I would like to draw your Lordships’ attention to the interesting position in which we find ourselves under the UN Convention on the Law of the Sea. The territorial land area belonging to the United Kingdom extends outwards to 200 nautical miles and is known as the economic exclusion zone—the EEZ—and this also applies to overseas territories. Just for fun, I looked at the world’s EEZs of some 45 million square kilometres, and found that 60% of this area, or 26 million square kilometres, is represented by the EEZs of the United Kingdom together with those of the Commonwealth and the British Overseas Territories. Some 16% of the EEZ area is represented by France and its overseas territories. Thus, together with France, we have an interesting control of the waters of the world. These zones account for the area almost from heaven above to hell beneath. On the other side, 15% of the EEZ area belongs to the United States, and a further 10% to NATO. In our future thinking on our Armed Forces, therefore, we must look at the maritime sector very closely. The world shipping fleet includes 21,000 Commonwealth vessels. That is about the same as those of Japan, Greece, Germany, China, USA, Russia, Norway and the Netherlands combined. We are therefore, to some extent, a very great maritime nation.
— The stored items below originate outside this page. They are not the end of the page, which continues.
/-- IDLE_POINT: the item chosen is the first of R149's order that the interface holds and the station state allows; it is
in flight afterwards unless a lower key contends, and a station that loses arbitration, or that has nothing to send,
changes nothing (R140, R141, R149, R150). A key loses arbitration exactly when a lower one is driven against it (R140). -/
def Obligations.IdlePointSendsByOrder : Prop :=
  (∀ (own : Key) (others : List Key),
    losesArbitration (keyBits own) (others.map keyBits) = true ↔ ∃ o ∈ others, keyValue o < keyValue own) ∧
  ∀ (others : List Key) (s : State) (st : StationState), s.life = .running st → s.bus.synchronised = true →
    s.bus.inFlight = none →
    let chosen := sendOrder.find? fun i => i.allowedIn st && s.bus.holds i
    (chosen = none → exec (.idlePoint others) s = .next s) ∧
    ∀ i, chosen = some i →
      ((∃ o ∈ others, keyValue o < keyValue ⟨(s.frameOf i).cls, s.station⟩) → exec (.idlePoint others) s = .next s) ∧
      ((∀ o ∈ others, keyValue ⟨(s.frameOf i).cls, s.station⟩ ≤ keyValue o) →
        exec (.idlePoint others) s = .next { s with bus := { s.bus with inFlight := some (s.frameOf i) } })

/-- The frame formed for each item: its class and payload are those of the Formats chapter, a BEACON carries frame number
+ 1 and the sender's record, the first beacon carries fixed values, and a PRESENCE carries the sender's state (R34, R147,
R162, R163, R197). The check of a frame is that of the generator x^16 + x^12 + x^5 + 1, from FFFFH, over the bits of the
key, the length and the payload, each field most significant bit first, without a final inversion (R138, R197). -/
def Obligations.FramesCarrySendersState : Prop :=
  (∃ crc : List Bool → BitVec 16, crc [] = 0xFFFF ∧
    (∀ (bits : List Bool) (b : Bool), crc (bits ++ [b]) =
      if (crc bits).getLsbD 15 = b then crc bits <<< 1 else (crc bits <<< 1) ^^^ 0x1021) ∧
    ∀ (k : Key) (payload : List Byte), frameCheck k payload =
      crc (bitsFirst 3 k.cls.toNat ++ bitsFirst 6 k.sender.val ++ bitsFirst 6 payload.length ++
        payload.flatMap fun b => bitsFirst 8 b.toNat)) ∧
  ∀ (s : State) (c : ConfigRecord), s.config = some c →
    (s.life = .running .listening → (s.frameOf .beacon).payload = [0, 0, 0, 0]) ∧
    (s.participates = true → ∃ flags : Byte,
      (s.frameOf .beacon).payload =
        [highByte (s.timer.frameNumber + 1), lowByte (s.timer.frameNumber + 1), s.gen.shown, flags] ∧
      flags.getLsbD 0 = s.gen.isSealed ∧
      flags.getLsbD 1 = (if s.following then computedArmed s.roster s.gen else s.gen.armed) ∧
      flags.toNat < 4) ∧
    (s.frameOf .beacon).cls = 0 ∧
    (∀ g, s.bus.readyPending = some g → (s.frameOf .ready).cls = 1 ∧ (s.frameOf .ready).payload = [g]) ∧
    ((s.frameOf .leave).cls = 3 ∧ (s.frameOf .leave).payload = [3]) ∧
    ((s.frameOf .join).cls = 3 ∧
      (s.frameOf .join).payload =
        [1, BitVec.ofNat 8 c.wallWidth, BitVec.ofNat 8 c.wallHeight, BitVec.ofNat 8 c.periodMs]) ∧
    ((s.frameOf .presence).cls = 3 ∧
      (s.frameOf .presence).payload = [2, if s.life = .running .member then 2 else 1]) ∧
    (∀ m rest, s.bus.feedQueue = m :: rest →
      (s.frameOf .feed).cls = m.cls ∧ (s.frameOf .feed).payload = m.payload) ∧
    ∀ i, (s.frameOf i).check = frameCheck ⟨(s.frameOf i).cls, s.station⟩ (s.frameOf i).payload

/-- CLASH: where the interface detects one, by readback while it drives a frame or by a foreign key while it drives none,
the station becomes Clashed: the interface is cleared, the feed queue flushed with FEED_FLUSHED before STATE, the engines
abandoned and the roster cleared (R154 to R157, R181); the record is left as it stood (R3).
A frame row that bears the station's own number while nothing of it is in flight is such a clash (R40, R156;
notes/assumptions/7.md). That a feed read which an entry to Listening met before is given up too is
notes/assumptions/37.md. -/
def Obligations.ClashTakesStationOff : Prop :=
  (∀ (cause : ClashCause) (s : State) (st : StationState), s.life = .running st → st.readsKeys = true →
     s.bus.synchronised = true → (cause = .readback ↔ s.bus.inFlight.isSome = true) →
     ∃ t, exec (.clash cause) s = .next t ∧ s.StandsDown t .clashed .clash ∧ t.gen = s.gen ∧ t.counters = s.counters ∧
       t.timer = { s.timer with quietExpiries := t.timer.quietExpiries } ∧
       t.events = s.events.postAll s.timer.frameNumber
         ((if s.bus.feedQueue = [] then [] else [.feedFlushed s.bus.feedQueue.length])
           ++ [.state .clashed (.withdraw .clash)])) ∧
  ∀ (s : State) (st : StationState) (cls : BitVec 3) (f : BusFrame), s.life = .running st → st.readsKeys = true →
    s.bus.synchronised = true → f.sender = s.station → s.bus.inFlight = none →
    exec (frameCommand cls f) s = exec (.clash .foreignKey) s ∧
    (cls = 3 → exec (.presence f) s = exec (.clash .foreignKey) s ∧ exec (.leave f) s = exec (.clash .foreignKey) s)

/-! ### Accepted frames -/

/-- The share of every accepted frame: the frames-accepted counter rises and holds at 65535, the consecutive-spoil count
and the sender's silence count become 0, and for an own frame the item leaves and the presence count becomes 0 (R30, R41,
R145, R146, R151). -/
def Obligations.AcceptanceShare : Prop :=
  ∀ (s : State) (cls : BitVec 3) (f : BusFrame),
    let u := s.afterShare cls f
    u = { s with counters := u.counters, bus := u.bus, presenceCount := u.presenceCount, roster := u.roster } ∧
    u.counters = { s.counters with framesAccepted := u.counters.framesAccepted } ∧
    u.counters.framesAccepted.toNat = min 65535 (s.counters.framesAccepted.toNat + 1) ∧
    (∀ n : Station, u.roster[n] = if n = f.sender then { s.roster[n] with silence := 0 } else s.roster[n]) ∧
    (s.ownership cls f = .foreign →
      u.presenceCount = s.presenceCount ∧ u.bus = { s.bus with consecutiveSpoils := 0, inFlight := none }) ∧
    ∀ i, s.ownership cls f = .own i →
      u.presenceCount = 0 ∧ u.bus.holds i = (decide (i = .feed) && decide (2 ≤ s.bus.feedQueue.length)) ∧
      u.bus.consecutiveSpoils = 0 ∧ u.bus.inFlight = none ∧
      (∀ j, j ≠ i → u.bus.holds j = s.bus.holds j) ∧
      u.bus.feedQueue = (if i = .feed then s.bus.feedQueue.tail else s.bus.feedQueue)

/-- READY accepted: the sender joins the ready set when B is sealed, g equals B and the sender is in the requirement set;
armed is yes when every required station is ready and the station is not following; any other READY changes nothing more
than every accepted frame does (R10, R12, R16). -/
def Obligations.ReadyJoinsReadySet : Prop :=
  ∀ (s : State) (st : StationState) (f : BusFrame) (g : Generation), s.RecordAgrees → s.Accepts st 1 f (.ready g) →
    let u := s.afterShare 1 f
    let taken := s.gen.isSealed = true ∧ g = s.gen.shown + 1 ∧ s.requirementSet[f.sender] = true
    (taken → ∃ t, exec (.ready f) s = .next t ∧
      t = { u with gen := { s.gen with readySet := t.gen.readySet, armed := t.gen.armed } } ∧
      (∀ n : Station, t.gen.readySet[n] = true ↔ s.gen.readySet[n] = true ∨ n = f.sender) ∧
      (t.gen.armed = true ↔ s.following = false ∧
        ∀ n : Station, s.requirementSet[n] = true → s.gen.readySet[n] = true ∨ n = f.sender)) ∧
    (¬ taken → exec (.ready f) s = .next u)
When we come to our trade, one of the fascinating issues when regarding it—and I was on the Trade Board for many years—is that we have always had a deficit on manufactures and a surplus on services that has made up for that. That is because we do not make as many things as we used to, and our raw materials, in general, are sourced from abroad. This deficit on manufactures, therefore, is supplemented by a surplus on services. It means that we have played, and should continue to play, a global role.

This makes me look at the situation with France—and I declare an interest because I am technically a French peasant farmer, as I grow a small amount of wine in France and have been attacked by wild boars, the biggest one of which weighed 300 kilos. There is therefore a certain sensitivity and I have worked closely with French companies over many years. The relationship between the United Kingdom and France is particularly good at this time, and there is much more co-operation and going together in various territories.

I turn, inevitably, to Africa—that vast continent that has many problems—and to the “pays francophone” in Africa, which were very substantial providers of raw materials for France. We cannot look at the defence of the world or of the realm without looking at the requirement to solve the problems in some of these territories, particularly Africa, where migration has occurred, production has fallen and raw materials have been left in the ground. Therefore, if you go back to the past and look at the scramble for Africa and such, there should be a new scramble for these areas, where we, with the protection of our Armed Forces, could help to regenerate much of the production of the past.

In looking at some of the recent migration figures, and trying to determine how accurate they might be—on who came from where to go where for what reason—it seems strange that much of the migration comes from countries that were originally colonised because of their raw materials and the capabilities that they had for produce and products that were required in the western world. That still applies. However dreamy it may be, it would be nice to think that a review of all the production areas of central Africa and others today might be undertaken, and consideration given as to how some of the mines might be reopened or the agricultural production put in place by those immigrants that we have here.

It is a very interesting time for us, and I am very proud of my belief that we have, man for man, the best Armed Forces in the world.